In the entries that follow, find the line containing "def hart (s", then output exactly every line from the first through that one.
THE DATA Start Marker
-- ==== Sys2Proof/Tests/Slice0.lean ====
section
/-! SUPPORT. Our own tests: an ill-formed command for each check of WellFormed; check values published outside the model; and, for each
statement with hypotheses, operands and a state that meet each clause's hypotheses together. -/
namespace Sys2Proof.Tests
open Sys2Proof Sys2Proof.Machine

section
set_option Elab.async false
set_option linter.unusedVariables false
set_option synthInstance.maxHeartbeats 400000
set_option synthInstance.maxSize 2000
set_option maxRecDepth 4000
set_option maxHeartbeats 2000000

/-! ### Small states -/

/-- A state with fields of registers set. -/
def put (s : State) (fs : List (FRef × Nat)) : State := (fs.foldl (fun r p => r.setFld p.1 p.2) (Run.start s)).1
/-- A state with a hart changed. -/
def hart (s : State) (h : Nat) (f : Hart → Hart) : State := ((Run.start s).modHart h f).1
/-- Die 0 is online with its tiles 0 and 1, channel 0 runs with a key loaded, and memory from 2 GiB up is its own. -/
def s0 : State :=
  put { State.reset with pins := { porst := false }, keys := [(0, { loaded := true, key := 5 })], harts := [(0, { run := .running, pc := 0x80000000 })], xs := [(1, 0x80001000), (2, 7)] }
    ([(RLINK_STAT_STATE 0, 4), (DOM_STAT_STATE 0, 0), (DOM_STAT_STATE 1, 0), (DOM_STAT_STATE 16, 0), (DOM_STAT_STATE 17, 0), (DOM_STAT_STATE 18, 0),
      (DOM_STAT_STATE 19, 0), (DOM_STAT_STATE 400, 0), (DOM_STAT_STATE 401, 0), (DOM_STAT_STATE 402, 0), (DOM_STAT_STATE 403, 0)] ++
     [(MC_STATUS_INIT 0, 3), (DOM_STAT_STATE (domChan 0), 0), (SAD_RANGE_BASE_EN 0, 1), (SAD_RANGE_BASE_BASE 0, 2), (SAD_RANGE_LIMIT_LIMIT 0, 65),
      (ILV_SET_BASE_EN 0, 1), (ILV_SET_BASE_BASE 0, 2), (ILV_SET_CFG_SIZE 0, 64), (ILV_SET_CFG_CHMASK 0, 1), (HOME_CFG_DIREN, 0)])
/-- The same with REFCLK, at a window's end. -/
def s1 : State := put s0 [(TBASE_STAT_REFOK, 1), (TBASE_COUNT_COUNT, 2048)]
/-- A state whose fuses of alarm policy (R370) are v. -/
def pol (s : State) (v : BitVec 64) : State := { s with regs := Sparse.put s.regs ALARM_POLICY.off v }
/-- The lines of a sealed key (R360). -/
def sealHead : LineData := BitVec.ofNat 512 (natLE ((sealBlob 1 20 0 0 (bytesLE 12 3) (bytesLE 64 77)).take 64))
/-- Its second line. -/
def sealTail : LineData := BitVec.ofNat 512 (natLE ((sealBlob 1 20 0 0 (bytesLE 12 3) (bytesLE 64 77)).drop 64))
/-- A command to load a sealed key stands in mailbox 2; the lines d and e of the key lie after it. -/
def sealState (d e : LineData) : State :=
  { s0 with dram := [(dramKey 0 0x1000, { data := 0x8000110000000000000000091000000500000005, dir := 1, key := 5, tweak := 0x2000040 }), (dramKey 0 0x1100, { data := d, dir := 1, key := 5, tweak := 0x2000044 }), (dramKey 0 0x1140, { data := e, dir := 1, key := 5, tweak := 0x2000045 })], fox := { s0.fox with ready := true, cmds := [(2, 2147487744, .hart 0)] }, keys := [(0, { loaded := true, key := 5 }), (268435461, { owner := 3, gen := 8 })] }
theorem sealState_head (d e : LineData) : (sealState d e).dline (dramKey 0 0x1100) = some { data := d, dir := 1, key := 5, tweak := 0x2000044 } := rfl
theorem sealState_tail (d e : LineData) : (sealState d e).dline (dramKey 0 0x1140) = some { data := e, dir := 1, key := 5, tweak := 0x2000045 } := rfl
theorem sealState_epoch (d e : LineData) : (Run.start (sealState d e)).epoch = 0 := rfl
theorem sealState_key (d e : LineData) : (sealState d e).key 0 = { loaded := true, key := 5 } := rfl

/-! ### Ill-formed commands: each check of WellFormed refuses one -/

theorem smoke_load_width : (Instr.load 0 (.x 5) 1 0 3 true .plain).wf = false := by decide
theorem smoke_load_hlvx : (Instr.load 0 (.x 5) 1 0 3 true .hlvx).wf = false := by decide
theorem smoke_load_hlv_imm : (Instr.load 0 (.x 5) 1 8 3 false .hlv).wf = false := by decide
theorem smoke_load_f_byte : (Instr.load 0 (.f 5) 1 0 0 false .plain).wf = false := by decide
theorem smoke_load_v_element : (Instr.load 0 (.v 5 4) 1 0 3 false .plain).wf = false := by decide
theorem smoke_store_f_byte : (Instr.store 0 (.f 5) 1 0 0 .plain).wf = false := by decide
theorem smoke_store_hlvx : (Instr.store 0 (.x 5) 1 0 3 .hlvx).wf = false := by decide
theorem smoke_amo_pair : (Instr.amo 0 .cas 4 5 1 2 false false).wf = false := by decide
theorem smoke_lr_width : (Instr.lr 0 1 5 1 false false).wf = false := by decide
theorem smoke_sc_width : (Instr.sc 0 0 5 1 2 false false).wf = false := by decide
theorem smoke_token_slots : (Instr.tokenPass 0 (List.replicate 7 (.issue 0)) ⟨false, [], [], [], 0, [], [], []⟩).wf = false := by decide
theorem smoke_flit_words : (Instr.rillFlit 0 true (List.replicate 17 1) 1 1).wf = false := by decide
theorem smoke_pmp_csr : (Instr.pmpCsrWrite 0 0x3A1 0 .rw (.imm 0)).wf = false := by decide
theorem smoke_prefetch_imm : (Instr.prefetchR 0 1 33).wf = false := by decide
theorem smoke_message_kind : (Instr.rds { kind := .rdX, src := .die 0, dst := .home 0, line := 0 }).wf = false := by decide
theorem smoke_message_operation : (Instr.atomh { kind := .atomH, src := .hart 0, dst := .home 0, line := 0 }).wf = false := by decide
theorem smoke_inbound_length : (Instr.inboundMemoryRead ⟨0, 0, 0, none, false, false, 0, none, true⟩ 4097 0).wf = false := by decide
theorem smoke_atomic_operation : (Instr.inboundAtomicop ⟨0, 0, 0, none, false, false, 0, none, true⟩ .xor 3 0 0 0).wf = false := by decide
theorem smoke_wellformed : (Instr.load 0 (.v 5 3) 1 0 3 false .plain).wf = true ∧ (Instr.amo 0 .cas 4 4 1 2 false false).wf = true := by decide

/-! ### Published check values, and single commands worked out from the spec's text -/

/-- ASCII text as bytes. -/
def ascii (s : List Nat) : List Byte := s.map (BitVec.ofNat 8)

/-- The check value of CRC-32 over the digits 1 to 9, as catalogues of CRCs give it. -/
theorem test_crc32_check : crc32 0 (ascii [0x31, 0x32, 0x33, 0x34, 0x35, 0x36, 0x37, 0x38, 0x39]) = 0xCBF43926 := by decide +kernel

/-- The check value of CRC-32C over the digits 1 to 9, as catalogues of CRCs give it. -/
theorem test_crc32c_check : crc32c [0x31, 0x32, 0x33, 0x34, 0x35, 0x36, 0x37, 0x38, 0x39] = 0xE3069283 := by decide +kernel

/-- R210: a packet goes along its row first, then along the column. -/
theorem test_mesh_route : meshRoute 0 14 = [0, 1, 2, 6, 10, 14] := by decide

/-- RFC 1950's Adler-32 of the text abc. -/
theorem test_adler_abc : adler32 1 (ascii [0x61, 0x62, 0x63]) = 0x024D0127 := by decide +kernel

/-- FIPS 197, appendix C.3: AES-256. -/
theorem test_aes256 : natBE (aesEnc (bytesBE 32 0x000102030405060708090a0b0c0d0e0f101112131415161718191a1b1c1d1e1f) (bytesBE 16 0x00112233445566778899aabbccddeeff)) =
    0x8ea2b7ca516745bfeafc49904b496089 := by decide +kernel

/-- FIPS 180-4's example: SHA-512 of the text abc. -/
theorem test_sha512_abc : natBE (sha512 (ascii [0x61, 0x62, 0x63])) =
    0xddaf35a193617abacc417349ae20413112e6fa4e89a97ea20a9eeee64b55d39a2192992a274fc1a836ba3c23a3feebbd454d4423643ce80e2a9ac94fa54ca49f := by decide +kernel

/-- XXH64 of no bytes with seed 0, as its specification gives it. -/
theorem test_xxh64_empty : xxh64 [] = 0xEF46DB3751D8E999 := by decide +kernel

/-- RFC 8878, 3.1.1: a single-segment frame of one raw block that holds the text abc. -/
theorem test_zstd_raw : (unzstd (ascii [0x28, 0xB5, 0x2F, 0xFD, 0x20, 3, 0x19, 0, 0, 0x61, 0x62, 0x63]) 1024 13 0 false []).toOption =
    some (ascii [0x61, 0x62, 0x63], 12) := by decide +kernel

/-- What field of a register a command leaves, or a number that no field reads if it ends in no next state. -/
def after (o : Host.Outcome State Fault Refusal) (f : FRef) : Nat := match o with | .next t => t.fld f | _ => 2 ^ 65

/-- R48: at a tick COUNT rises by one. -/
theorem test_tick_counts : after (execTimebaseTick [] (put s0 [(TBASE_COUNT_COUNT, 41), (TBASE_STAT_REFOK, 1)])) TBASE_COUNT_COUNT = 42 := by decide +kernel

/-- R20: TARGET 16 of KIND 0 is reserved, so the write is ignored; TARGET 15 is taken. -/
theorem test_sad_target : after (execRegisterWrite (.hart 0) (BitVec.ofNat 40 (SAD_RANGE_BASE 5).off) .full 0x9000000000000000 s0) (SAD_RANGE_BASE_EN 5) = 0 ∧
    after (execRegisterWrite (.hart 0) (BitVec.ofNat 40 (SAD_RANGE_BASE 5).off) .full 0x8F00000000000000 s0) (SAD_RANGE_BASE_TARGET 5) = 15 := by decide +kernel
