-- ==== Sys2Proof/Machine/Mov.lean ====
section
/-! DEFINITION. MOV (41_move.md R120 to R122). -/

namespace Sys2Proof.Machine

/-- The word move, from the advance to the write (R113, R120). -/
def moveW (len : Nat) (slot0 slot1 : Operand) (s : State) : Except Fault State := do
  let (s, d, src) ← prepareTwo .mov len slot0 slot1 s
  .ok (writeW d (readW src s) s)

/-- The byte move, from the advance to the write (R113, R120). -/
def moveB (len : Nat) (slot0 slot1 : Operand) (s : State) : Except Fault State := do
  let (s, d, src) ← prepareTwo .mov len slot0 slot1 s
  .ok (writeB d (readB src s) s)

/-- MOV.W (R120). -/
def execMovW (len : Nat) (slot0 slot1 : Operand) (s : State) : Host.Outcome State Fault Refusal :=
  outcome (moveW len slot0 slot1 s)

/-- MOV.B (R120, R121). -/
def execMovB (len : Nat) (slot0 slot1 : Operand) (s : State) : Host.Outcome State Fault Refusal :=
  outcome (moveB len slot0 slot1 s)

end Sys2Proof.Machine
end

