-- ==== Sys2Proof/Machine/Step.lean ====
section
/-! DEFINITION. One step of a run (70_reset_and_hazards.md R197): the program is looked up at `pc` and the
instruction found there is executed. -/

namespace Sys2Proof.Machine

/-- One step of the run (R197). A faulted run has ended in its fault and has no further step (R174; log entry
4); where `P(pc)` is undefined the run has ended normally (log entry 3); otherwise the core executes
`P(pc)`. -/
def step (s : State) : Host.Outcome State Fault Refusal :=
  match s.status with
  | .faulted f => .fault f
  | .running =>
    match s.fetch with
    | none => .refused (.endOfRun s.pc)
    | some r => execRecord r s

/-- The state with the record of one packed instruction word where step fetches next: at `pc` in the host's
program (R78; log entries 1 and 28). -/
def State.withFetchWord (s : State) (nbits w : Nat) : State := s.placeRecord (decodeRecord (tableWord nbits w))

end Sys2Proof.Machine
end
THE DATA End Marker
→ PROBLEM SOLUTION:
-- ==== Sys2Proof/Tests/Slice0.lean ====
section
/-! SUPPORT. Our own tests: an ill-formed command for each check of WellFormed; check values published outside the model; and, for each
statement with hypotheses, operands and a state that meet each clause's hypotheses together. -/
namespace Sys2Proof.Tests
open Sys2Proof Sys2Proof.Machine

section
set_option Elab.async false
set_option linter.unusedVariables false
set_option synthInstance.maxHeartbeats 400000
set_option synthInstance.maxSize 2000
set_option maxRecDepth 4000
set_option maxHeartbeats 2000000

/-! ### Small states -/

/-- A state with fields of registers set. -/
def put (s : State) (fs : List (FRef × Nat)) : State := (fs.foldl (fun r p => r.setFld p.1 p.2) (Run.start s)).1
/-- A state with a hart changed. -/
def hart (s : State) (h : Nat) (f : Hart → Hart) : State := ((Run.start s).modHart h f).1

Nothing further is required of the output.